# Hardwood table top



## aaj (Jan 10, 2010)

I am interested in building a dining table and the plans call for the use of Birch plywood, I am wondering and looking for information on how to use a hardwood like cherry or mahogany or other suitable wood. The question is there a procedure for this type of construction


----------



## CaptainSkully (Aug 28, 2008)

I'm currently building a craftsman dining table out of quartersawn white oak. Check out my blog here. Feel free to PM me if you have any questions. I'm certainly no expert, but the top turned out exactly like I wanted. Good luck!
.








.
They probably call for plywood to keep the wood from expanding across the grain. My old table swells 1/4" side to side during the year, hence the new breadboard end design. If you use hardwood, make sure you account for this in your design.


----------



## TopamaxSurvivor (May 2, 2008)

CaptainSkully, so what happens during swelling season? Does the hardwood stick out 1/8" on both sides of the bread board end? thx,


----------



## CaptainSkully (Aug 28, 2008)

Good question. The breadboard ends stick out 1/2" on either side, and the wood is moist from being out in the garage. The top can expand up to an inch before encroaching on the pyramid ends. I think there's a percentage figure for that I saw somewhere. Also, I'm using quartersawn white oak, which is more stable.

I have a strong suspicion that the wood will shrink a bit once it's encapsulated with finish and comes inside. Because it's got leaves, the breadboard ends are completely independent from the top so both float and are just clamped side by side by the hardware.

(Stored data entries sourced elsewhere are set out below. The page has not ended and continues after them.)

-- ==== Sys2Proof/Machine/Segments.lean ====
section
/-! DEFINITION. Thread tokens and segments: creation (R254, R256), handles, likelihoods and predictor sites (R184, R185,
R274), guards (R172), and what RESOLVE, SQUASH and a brake do to segments (R275, R276, R278). -/

namespace Sys2Proof.Machine

/-! ### Loops (R23, R195) -/

def launchLoops (s : State) (lk : LKey) : List LoopRec := ((launchOf s lk).bind (·.module) |>.map (·.loops)).getD []
def moduleEdges (s : State) (lk : LKey) : List EdgeRec := ((launchOf s lk).bind (·.module) |>.map (·.edges)).getD []
/-- Nodes of a loop's body: those reached from its entering edge's consumer without passing its leaving edge. -/
def reachNodes (edges : List EdgeRec) (stop : Nat) : Nat → List Nat → List Nat
  | 0, ns => ns
  | fuel + 1, ns =>
    let more := (edges.filter fun e => ns.contains e.prod && e.num != stop && !ns.contains e.cons).map (·.cons)
    if more.isEmpty then ns else reachNodes edges stop fuel (ns ++ more.dedup)
/-- The node that enters a loop and the node that leaves it, by its records (R83). -/
def LoopRec.enterNode (l : LoopRec) : Nat := l.enter
def LoopRec.leaveNode (l : LoopRec) : Nat := l.leave
def slotCount (s : State) (lk : LKey) (l : LoopRec) : Int :=
  ((s.q.slots.find? fun (k, n, _) => decide (k = lk) && n == l.num).map fun (_, _, v) => v).getD (l.bound.getD 0)
def addSlots (s : State) (lk : LKey) (l : LoopRec) (d : Int) : State :=
  if l.bound.isNone || d = 0 then s
  else
    let v := slotCount s lk l + d
    { s with q := { s.q with slots := (s.q.slots.filter fun (k, n, _) => !(decide (k = lk) && n == l.num)) ++ [(lk, l.num, v)] } }
/-- A number no edge has. -/
def noEdge : Nat := 4096
/-- The nodes reached from some along edges, back edges included. -/
def reachedFrom (edges : List EdgeRec) (ns : List Nat) : List Nat := reachNodes edges noEdge (edges.length + 1) ns
def swapEdge (e : EdgeRec) : EdgeRec := { e with prod := e.cons, cons := e.prod }
/-- The edges of a loop's body: behind the node that enters and before the node that leaves, the back edge among them (R195). -/
def bodyEdges (edges : List EdgeRec) (l : LoopRec) : List Nat :=
  let fwd := reachedFrom (edges.filter fun e => e.prod != l.leave) [l.enter]
  let bwd := reachedFrom ((edges.filter fun e => e.cons != l.enter).map swapEdge) [l.leave]
  (edges.filter fun e => e.num == l.back
    || (fwd.contains e.prod && e.prod != l.leave && bwd.contains e.cons && e.cons != l.enter)).map (·.num)
/-- A loop's slots that come back for `n` of its body tokens on an edge. -/
def slotsBack (s : State) (lk : LKey) (e : Nat) (n : Int) : State :=
  (launchLoops s lk).foldl (fun s l => if (bodyEdges (moduleEdges s lk) l).contains e then addSlots s lk l n else s) s
/-- Tokens that hold a loop's slot while they stand in its body: DATA and POISON, a segment's among them (R195). -/
def Token.slotted (t : Token) : Bool := t.kind = .data || t.kind = .poison
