-- ==== Sys2Proof/Machine/Engines.lean ====
section
/-! DEFINITION. Engine commands (R286, R287): the accesses they make, one at a time and in any order (R126); KV areas and
their maps (R122, R123), page pools (R201), the backfill queue (R155, R156); completion and faults of a command. -/

namespace Sys2Proof.Machine

/-! ### Commands -/

def setCommands (s : State) (cs : List Command) : State := { s with eng := { s.eng with commands := cs } }
def commandOf (s : State) (id : Nat) : Option Command := s.eng.commands.find? fun c => c.id == id
def setCommand (s : State) (c : Command) : State := setCommands s (updIf s.eng.commands (fun d => d.id == c.id) fun _ => c)
def dropCommand (s : State) (id : Nat) : State := setCommands s (s.eng.commands.filter fun c => !(c.id == id))
/-- The engine of an ENG code (R72, R382): a streamer, the island, the spoke port, the switch port (0x1FC, reported as 0xFC),
the die's skidder, the KV state unit. -/
def engineKey (tile : EKey) (eng : Nat) : EKey :=
  match eng with
  | 4 => ⟨tile.stand, 0x28, tile.ctx⟩
  | 5 => ⟨tile.stand, 0xFC, tile.ctx⟩
  | 6 => ⟨tile.stand, 0x1FC, tile.ctx⟩
  | 7 => ⟨64 * dieOf tile.stand, 0xFB, tile.ctx⟩
  | 8 => ⟨tile.stand, 0xFA, tile.ctx⟩
  | e => ⟨tile.stand, 0x30 + e, tile.ctx⟩
def engineOf (tile : EKey) (i : Instr) : EKey := engineKey tile (((eform i).map fun x => x.2.eng.toNat).getD 0)
def engineEq (i : Instr) : BitVec 8 := ((eform i).map fun x => x.2.eq).getD 0
def enginePa (i : Instr) : Nat := ((eform i).map fun x => x.2.pa.toNat).getD 0
/-- A command has made its start. -/
def Command.started (c : Command) : Bool := c.phase != 0 || !c.got.isEmpty || c.count != 0 || c.ended
/-- A command may make accesses: an earlier one of its source thread on the engine has started, and a pattern is the first
of its context on the streamer (R286). -/
def mayRun (s : State) (c : Command) : Bool :=
  !reporting s c.eng.stand c.eng.elem && (s.eng.commands.takeWhile fun d => d.id != c.id).all fun d =>
    d.eng != c.eng || ((d.src != c.src || d.started) && !(isPattern d.op && isPattern c.op))
/-- Bytes of the reads numbered `lo` to `hi` − 1, in order. -/
def Command.bytes (c : Command) (lo hi : Nat) : List Byte :=
  (List.range (hi - lo)).flatMap fun i => (aget c.got (lo + i)).getD []

/-! ### Single accesses -/

/-- What an access of an engine comes to. -/
inductive AccOut where
  | ok (s : State) (bytes : List Byte) (wts : Nat)
  | wait (s : State) (page : Option Nat)
  | fault (s : State) (code : BitVec 8) (detail : Nat)

/-- Who makes the accesses of engine work: its element, launch, tag. -/
structure Who where
  k : EKey
  lk : LKey
  tag : Tag
deriving DecidableEq, Repr
/-- The mark its writes leave (R329). -/
def Who.mark (w : Who) (s : State) : WriteMark := ⟨BitVec.ofNat 8 w.lk.launch, BitVec.ofNat 16 (epochOf s w.lk w.tag)⟩
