-- ==== Sys2Proof/Machine/Launches.lean ====
section
/-! DEFINITION. The life of a launch (R24 to R27, R340 to R342): its records, states and status block, mapping, loading, ending,
and the teardown of what its contexts hold. -/

namespace Sys2Proof.Machine

def setLaunches (s : State) (ls : List Launch) : State := { s with la := { s.la with launches := ls } }
def setFront (s : State) (f : Front) : State := { s with fr := f }
def setHostSide (s : State) (h : HostSide) : State := { s with host := h }
def setEng (s : State) (e : Engines) : State := { s with eng := e }

/-! ### States and the status block (R27, R342) -/

def LState.code : LState → Nat
  | .waiting => 1 | .mapping => 2 | .loading => 3 | .running => 4 | .draining => 5 | .saved => 6 | .ended => 7 | .failed => 8
def statusBytes (l : Launch) : List Byte :=
  [BitVec.ofNat 8 l.state.code, BitVec.ofNat 8 l.preemptCode] ++ leBytes 2 l.key.launch ++ leBytes 4 l.statusSq ++ List.replicate 56 0
/-- A launch enters a state: its status block is written to host memory and vector 65 is raised. One that loads opens its stream. -/
def enterState (s : State) (l : Launch) (st : LState) : State :=
  let l := { l with state := st, statusSq := l.statusSq + 1 }
  let s := setLaunch (if st = .loading then openStream s l.key else s) l
  raiseVector (withHost s (Memory.writeN s.mem.host l.status (statusBytes l))) l.key.part 65
/-- The die that runs a partition's landing and its launch control (R164, R382). -/
def landingDie (s : State) (part : Nat) : Nat := lowDie (((partOf s part).map (·.dies)).getD 0)
/-- Launch control may act: none of its records waits for room (R326). -/
def controlFree (s : State) (part : Nat) : Bool := !reporting s (64 * landingDie s part) 0xFD
/-- A record of type ESCALATE from launch control or the landing, both on stand 0 of their die (R319, R382). -/
def escalateBy (elem : Nat) (s : State) (lk : LKey) : State :=
  record s (simpleRec s lk.part 6 0 (64 * landingDie s lk.part) elem 0 lk.launch 0 0)
def escalate (s : State) (lk : LKey) : State := escalateBy 0xFD s lk

/-! ### Ports of a launch (R340) -/

def Launch.portCount (l : Launch) (k : NodeKind) : Nat := ((l.module.map fun m => (m.ofKind k).length)).getD 0
def Launch.ingressPorts (l : Launch) : List Nat := (List.range (l.portCount .ingress)).map fun i => l.iport + i
def Launch.egressPorts (l : Launch) : List Nat := (List.range (l.portCount .egress)).map fun i => l.eport + i
/-- The live launch an ingress port, or an egress port, is bound to. -/
def ingressLaunch (s : State) (k : PortKey) : Option Launch :=
  s.la.launches.find? fun l => l.state.live && l.key.part == k.part && l.ingressPorts.contains k.port
def egressLaunch (s : State) (k : PortKey) : Option Launch :=
  s.la.launches.find? fun l => l.state.live && l.key.part == k.part && l.egressPorts.contains k.port
def Ingress.reset (k : PortKey) : Ingress := ⟨k, 0, 0, false, [], false, [], [], none⟩
def ingressAt (s : State) (k : PortKey) : Ingress := (s.host.ingress.find? fun p => decide (p.key = k)).getD (Ingress.reset k)
def setIngress (s : State) (p : Ingress) : State :=
  setHostSide s { s.host with ingress := (s.host.ingress.filter fun x => !decide (x.key = p.key)) ++ [p] }
def Egress.reset (k : PortKey) : Egress := ⟨k, 0, 0, 0, 0, 0, false, 0, 0, [], false, [], [], [], [], none, none, [], []⟩
def egressAt (s : State) (k : PortKey) : Egress := (s.host.egress.find? fun p => decide (p.key = k)).getD (Egress.reset k)
def setEgress (s : State) (p : Egress) : State :=
  setHostSide s { s.host with egress := (s.host.egress.filter fun x => !decide (x.key = p.key)) ++ [p] }
/-- The node of a launch's i-th ingress or egress port. -/
def Launch.portNode (l : Launch) (k : NodeKind) (port : Nat) : Option Nat :=
  let first := if k = .ingress then l.iport else l.eport
  l.module.bind fun m => ((m.ofKind k)[port - first]?).map (·.num)
/-- The element that stands for a port: where Trelgen placed its node, else the partition's lowest stand (R382). -/
def portKey (s : State) (l : Launch) (node elem : Nat) : EKey := (l.whereIs node).getD ⟨64 * landingDie s l.key.part, elem, l.ctx⟩
/-- The edge of an ingress port, and the edges of an egress port. -/
def Launch.ingressEdge (l : Launch) (port : Nat) : Option EdgeRec := (l.portNode .ingress port).bind fun n => (l.outEdges n).head?
def Launch.egressEdges (l : Launch) (port : Nat) : List EdgeRec :=
  match l.portNode .egress port, l.module with
  | some n, some m => m.inOf n
  | _, _ => []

My old riftsawn red oak dining table done years ago has attached breadboard ends and I naively cut it to length as the width of the top. For about three months every year in the Texas heat, the top stuck out on both sides. This was part of the inspiration to redeem myself with a new table. The leaves actually made designing the breadboard end attachment easier. I'll still get to address that subject on my Aurora sofa table project, but the top will be considerably smaller, hence less movement.


----------